Saved data entries:
- Opening Delimiter -
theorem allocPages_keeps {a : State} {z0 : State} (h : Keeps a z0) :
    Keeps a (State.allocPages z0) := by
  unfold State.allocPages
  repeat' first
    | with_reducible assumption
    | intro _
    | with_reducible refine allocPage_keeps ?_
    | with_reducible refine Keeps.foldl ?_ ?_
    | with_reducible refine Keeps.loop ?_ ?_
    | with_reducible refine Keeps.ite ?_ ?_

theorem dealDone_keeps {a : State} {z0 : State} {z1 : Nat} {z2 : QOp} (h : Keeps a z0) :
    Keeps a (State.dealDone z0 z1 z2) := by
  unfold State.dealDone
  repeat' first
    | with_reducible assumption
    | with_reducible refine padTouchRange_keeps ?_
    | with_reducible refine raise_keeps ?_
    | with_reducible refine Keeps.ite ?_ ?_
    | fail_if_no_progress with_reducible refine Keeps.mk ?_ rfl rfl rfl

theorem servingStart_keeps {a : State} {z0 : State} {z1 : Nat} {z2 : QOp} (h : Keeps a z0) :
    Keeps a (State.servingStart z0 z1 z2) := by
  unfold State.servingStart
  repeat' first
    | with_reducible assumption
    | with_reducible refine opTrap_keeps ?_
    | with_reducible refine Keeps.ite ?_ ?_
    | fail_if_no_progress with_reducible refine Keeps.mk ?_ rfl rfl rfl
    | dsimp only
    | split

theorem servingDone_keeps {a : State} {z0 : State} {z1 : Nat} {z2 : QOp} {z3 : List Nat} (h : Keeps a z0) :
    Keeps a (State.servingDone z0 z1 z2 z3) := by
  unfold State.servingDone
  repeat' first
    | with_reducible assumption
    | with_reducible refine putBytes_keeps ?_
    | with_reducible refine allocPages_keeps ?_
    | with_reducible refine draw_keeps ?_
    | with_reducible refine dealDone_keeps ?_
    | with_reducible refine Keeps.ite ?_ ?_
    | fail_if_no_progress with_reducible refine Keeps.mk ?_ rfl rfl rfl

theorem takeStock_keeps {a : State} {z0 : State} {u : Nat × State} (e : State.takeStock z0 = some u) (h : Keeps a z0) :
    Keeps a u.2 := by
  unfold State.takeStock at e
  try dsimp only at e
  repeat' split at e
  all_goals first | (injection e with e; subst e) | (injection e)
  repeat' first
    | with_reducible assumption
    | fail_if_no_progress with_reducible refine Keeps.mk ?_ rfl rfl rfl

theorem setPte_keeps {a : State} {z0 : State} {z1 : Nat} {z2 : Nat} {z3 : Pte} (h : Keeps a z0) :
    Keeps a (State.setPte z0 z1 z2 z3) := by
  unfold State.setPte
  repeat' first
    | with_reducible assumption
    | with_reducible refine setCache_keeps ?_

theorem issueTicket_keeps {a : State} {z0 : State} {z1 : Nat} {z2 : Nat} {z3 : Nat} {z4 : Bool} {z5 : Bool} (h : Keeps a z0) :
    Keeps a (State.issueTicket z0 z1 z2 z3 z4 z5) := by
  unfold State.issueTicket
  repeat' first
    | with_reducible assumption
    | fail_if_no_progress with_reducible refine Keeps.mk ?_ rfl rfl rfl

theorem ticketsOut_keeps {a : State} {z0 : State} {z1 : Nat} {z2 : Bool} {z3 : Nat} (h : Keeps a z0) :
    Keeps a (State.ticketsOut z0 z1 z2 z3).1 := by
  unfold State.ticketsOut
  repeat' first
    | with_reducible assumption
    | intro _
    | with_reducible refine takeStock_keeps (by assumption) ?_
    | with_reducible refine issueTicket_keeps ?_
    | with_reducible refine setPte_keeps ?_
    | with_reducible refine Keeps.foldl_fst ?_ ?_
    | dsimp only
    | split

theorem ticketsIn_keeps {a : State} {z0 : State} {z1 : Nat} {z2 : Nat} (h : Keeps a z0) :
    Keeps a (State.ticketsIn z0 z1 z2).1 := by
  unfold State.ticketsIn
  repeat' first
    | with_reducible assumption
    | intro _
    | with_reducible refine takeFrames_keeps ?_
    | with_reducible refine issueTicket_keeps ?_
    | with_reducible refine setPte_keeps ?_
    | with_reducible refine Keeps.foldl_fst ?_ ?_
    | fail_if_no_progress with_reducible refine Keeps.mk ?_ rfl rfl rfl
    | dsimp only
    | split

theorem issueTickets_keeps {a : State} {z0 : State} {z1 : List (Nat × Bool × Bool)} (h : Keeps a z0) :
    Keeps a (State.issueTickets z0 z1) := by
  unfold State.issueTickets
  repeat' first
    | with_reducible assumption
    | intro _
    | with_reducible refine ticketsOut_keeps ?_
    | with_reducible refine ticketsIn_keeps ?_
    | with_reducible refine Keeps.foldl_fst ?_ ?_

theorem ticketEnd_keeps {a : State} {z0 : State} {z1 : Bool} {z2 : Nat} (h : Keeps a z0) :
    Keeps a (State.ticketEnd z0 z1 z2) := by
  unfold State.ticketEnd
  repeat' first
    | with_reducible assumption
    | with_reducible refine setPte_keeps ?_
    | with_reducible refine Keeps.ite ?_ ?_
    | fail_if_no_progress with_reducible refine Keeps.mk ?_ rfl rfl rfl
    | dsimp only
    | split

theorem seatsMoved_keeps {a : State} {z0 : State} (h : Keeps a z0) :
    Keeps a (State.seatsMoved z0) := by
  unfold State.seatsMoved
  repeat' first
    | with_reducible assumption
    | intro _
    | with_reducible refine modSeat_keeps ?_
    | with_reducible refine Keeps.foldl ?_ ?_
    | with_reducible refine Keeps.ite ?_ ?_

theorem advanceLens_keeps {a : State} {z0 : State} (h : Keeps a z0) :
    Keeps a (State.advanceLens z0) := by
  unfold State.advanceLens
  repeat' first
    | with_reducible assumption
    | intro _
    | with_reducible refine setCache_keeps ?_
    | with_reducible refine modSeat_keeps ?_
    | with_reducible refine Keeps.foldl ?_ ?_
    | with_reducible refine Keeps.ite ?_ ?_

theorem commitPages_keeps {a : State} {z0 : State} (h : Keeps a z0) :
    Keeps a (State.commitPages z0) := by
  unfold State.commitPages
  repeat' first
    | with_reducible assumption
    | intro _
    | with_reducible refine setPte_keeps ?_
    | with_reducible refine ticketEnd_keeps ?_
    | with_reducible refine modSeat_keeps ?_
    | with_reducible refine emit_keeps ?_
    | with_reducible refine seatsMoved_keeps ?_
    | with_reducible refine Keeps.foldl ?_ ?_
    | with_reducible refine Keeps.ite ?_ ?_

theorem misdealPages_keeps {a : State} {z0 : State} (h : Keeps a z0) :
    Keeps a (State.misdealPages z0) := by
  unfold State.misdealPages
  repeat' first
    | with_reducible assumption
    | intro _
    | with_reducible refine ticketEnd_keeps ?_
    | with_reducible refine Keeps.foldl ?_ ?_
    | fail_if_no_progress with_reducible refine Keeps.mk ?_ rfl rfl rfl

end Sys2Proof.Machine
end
- Closing Delimiter -
Reproduce every line of the data without changing a word.

theorem allocPages_keeps {a : State} {z0 : State} (h : Keeps a z0) :
    Keeps a (State.allocPages z0) := by
  unfold State.allocPages
  repeat' first
    | with_reducible assumption
    | intro _
    | with_reducible refine allocPage_keeps ?_
    | with_reducible refine Keeps.foldl ?_ ?_
    | with_reducible refine Keeps.loop ?_ ?_
    | with_reducible refine Keeps.ite ?_ ?_

theorem dealDone_keeps {a : State} {z0 : State} {z1 : Nat} {z2 : QOp} (h : Keeps a z0) :
    Keeps a (State.dealDone z0 z1 z2) := by
  unfold State.dealDone
  repeat' first
    | with_reducible assumption
    | with_reducible refine padTouchRange_keeps ?_
    | with_reducible refine raise_keeps ?_
    | with_reducible refine Keeps.ite ?_ ?_
    | fail_if_no_progress with_reducible refine Keeps.mk ?_ rfl rfl rfl

theorem servingStart_keeps {a : State} {z0 : State} {z1 : Nat} {z2 : QOp} (h : Keeps a z0) :
    Keeps a (State.servingStart z0 z1 z2) := by
  unfold State.servingStart
  repeat' first
    | with_reducible assumption
    | with_reducible refine opTrap_keeps ?_
    | with_reducible refine Keeps.ite ?_ ?_
    | fail_if_no_progress with_reducible refine Keeps.mk ?_ rfl rfl rfl
    | dsimp only
    | split

theorem servingDone_keeps {a : State} {z0 : State} {z1 : Nat} {z2 : QOp} {z3 : List Nat} (h : Keeps a z0) :
    Keeps a (State.servingDone z0 z1 z2 z3) := by
  unfold State.servingDone
  repeat' first
    | with_reducible assumption
    | with_reducible refine putBytes_keeps ?_
    | with_reducible refine allocPages_keeps ?_
    | with_reducible refine draw_keeps ?_
    | with_reducible refine dealDone_keeps ?_
    | with_reducible refine Keeps.ite ?_ ?_
    | fail_if_no_progress with_reducible refine Keeps.mk ?_ rfl rfl rfl

theorem takeStock_keeps {a : State} {z0 : State} {u : Nat × State} (e : State.takeStock z0 = some u) (h : Keeps a z0) :
    Keeps a u.2 := by
  unfold State.takeStock at e
  try dsimp only at e
  repeat' split at e
  all_goals first | (injection e with e; subst e) | (injection e)
  repeat' first
    | with_reducible assumption
    | fail_if_no_progress with_reducible refine Keeps.mk ?_ rfl rfl rfl

theorem setPte_keeps {a : State} {z0 : State} {z1 : Nat} {z2 : Nat} {z3 : Pte} (h : Keeps a z0) :
    Keeps a (State.setPte z0 z1 z2 z3) := by
  unfold State.setPte
  repeat' first
    | with_reducible assumption
    | with_reducible refine setCache_keeps ?_

theorem issueTicket_keeps {a : State} {z0 : State} {z1 : Nat} {z2 : Nat} {z3 : Nat} {z4 : Bool} {z5 : Bool} (h : Keeps a z0) :
    Keeps a (State.issueTicket z0 z1 z2 z3 z4 z5) := by
  unfold State.issueTicket
  repeat' first
    | with_reducible assumption
    | fail_if_no_progress with_reducible refine Keeps.mk ?_ rfl rfl rfl

theorem ticketsOut_keeps {a : State} {z0 : State} {z1 : Nat} {z2 : Bool} {z3 : Nat} (h : Keeps a z0) :
    Keeps a (State.ticketsOut z0 z1 z2 z3).1 := by
  unfold State.ticketsOut
  repeat' first
    | with_reducible assumption
    | intro _
    | with_reducible refine takeStock_keeps (by assumption) ?_
    | with_reducible refine issueTicket_keeps ?_
    | with_reducible refine setPte_keeps ?_
    | with_reducible refine Keeps.foldl_fst ?_ ?_
    | dsimp only
    | split

theorem ticketsIn_keeps {a : State} {z0 : State} {z1 : Nat} {z2 : Nat} (h : Keeps a z0) :
    Keeps a (State.ticketsIn z0 z1 z2).1 := by
  unfold State.ticketsIn
  repeat' first
    | with_reducible assumption
    | intro _
    | with_reducible refine takeFrames_keeps ?_
    | with_reducible refine issueTicket_keeps ?_
    | with_reducible refine setPte_keeps ?_
    | with_reducible refine Keeps.foldl_fst ?_ ?_
    | fail_if_no_progress with_reducible refine Keeps.mk ?_ rfl rfl rfl
    | dsimp only
    | split

theorem issueTickets_keeps {a : State} {z0 : State} {z1 : List (Nat × Bool × Bool)} (h : Keeps a z0) :
    Keeps a (State.issueTickets z0 z1) := by
  unfold State.issueTickets
  repeat' first
    | with_reducible assumption
    | intro _
    | with_reducible refine ticketsOut_keeps ?_
    | with_reducible refine ticketsIn_keeps ?_
    | with_reducible refine Keeps.foldl_fst ?_ ?_

theorem ticketEnd_keeps {a : State} {z0 : State} {z1 : Bool} {z2 : Nat} (h : Keeps a z0) :
    Keeps a (State.ticketEnd z0 z1 z2) := by
  unfold State.ticketEnd
  repeat' first
    | with_reducible assumption
    | with_reducible refine setPte_keeps ?_
    | with_reducible refine Keeps.ite ?_ ?_
    | fail_if_no_progress with_reducible refine Keeps.mk ?_ rfl rfl rfl
    | dsimp only
    | split

theorem seatsMoved_keeps {a : State} {z0 : State} (h : Keeps a z0) :
    Keeps a (State.seatsMoved z0) := by
  unfold State.seatsMoved
  repeat' first
    | with_reducible assumption
    | intro _
    | with_reducible refine modSeat_keeps ?_
    | with_reducible refine Keeps.foldl ?_ ?_
    | with_reducible refine Keeps.ite ?_ ?_

theorem advanceLens_keeps {a : State} {z0 : State} (h : Keeps a z0) :
    Keeps a (State.advanceLens z0) := by
  unfold State.advanceLens
  repeat' first
    | with_reducible assumption
    | intro _
    | with_reducible refine setCache_keeps ?_
    | with_reducible refine modSeat_keeps ?_
    | with_reducible refine Keeps.foldl ?_ ?_
    | with_reducible refine Keeps.ite ?_ ?_

theorem commitPages_keeps {a : State} {z0 : State} (h : Keeps a z0) :
    Keeps a (State.commitPages z0) := by
  unfold State.commitPages
  repeat' first
    | with_reducible assumption
    | intro _
    | with_reducible refine setPte_keeps ?_
    | with_reducible refine ticketEnd_keeps ?_
    | with_reducible refine modSeat_keeps ?_
    | with_reducible refine emit_keeps ?_
    | with_reducible refine seatsMoved_keeps ?_
    | with_reducible refine Keeps.foldl ?_ ?_
    | with_reducible refine Keeps.ite ?_ ?_

theorem misdealPages_keeps {a : State} {z0 : State} (h : Keeps a z0) :
    Keeps a (State.misdealPages z0) := by
  unfold State.misdealPages
  repeat' first
    | with_reducible assumption
    | intro _
    | with_reducible refine ticketEnd_keeps ?_
    | with_reducible refine Keeps.foldl ?_ ?_
    | fail_if_no_progress with_reducible refine Keeps.mk ?_ rfl rfl rfl

end Sys2Proof.Machine
end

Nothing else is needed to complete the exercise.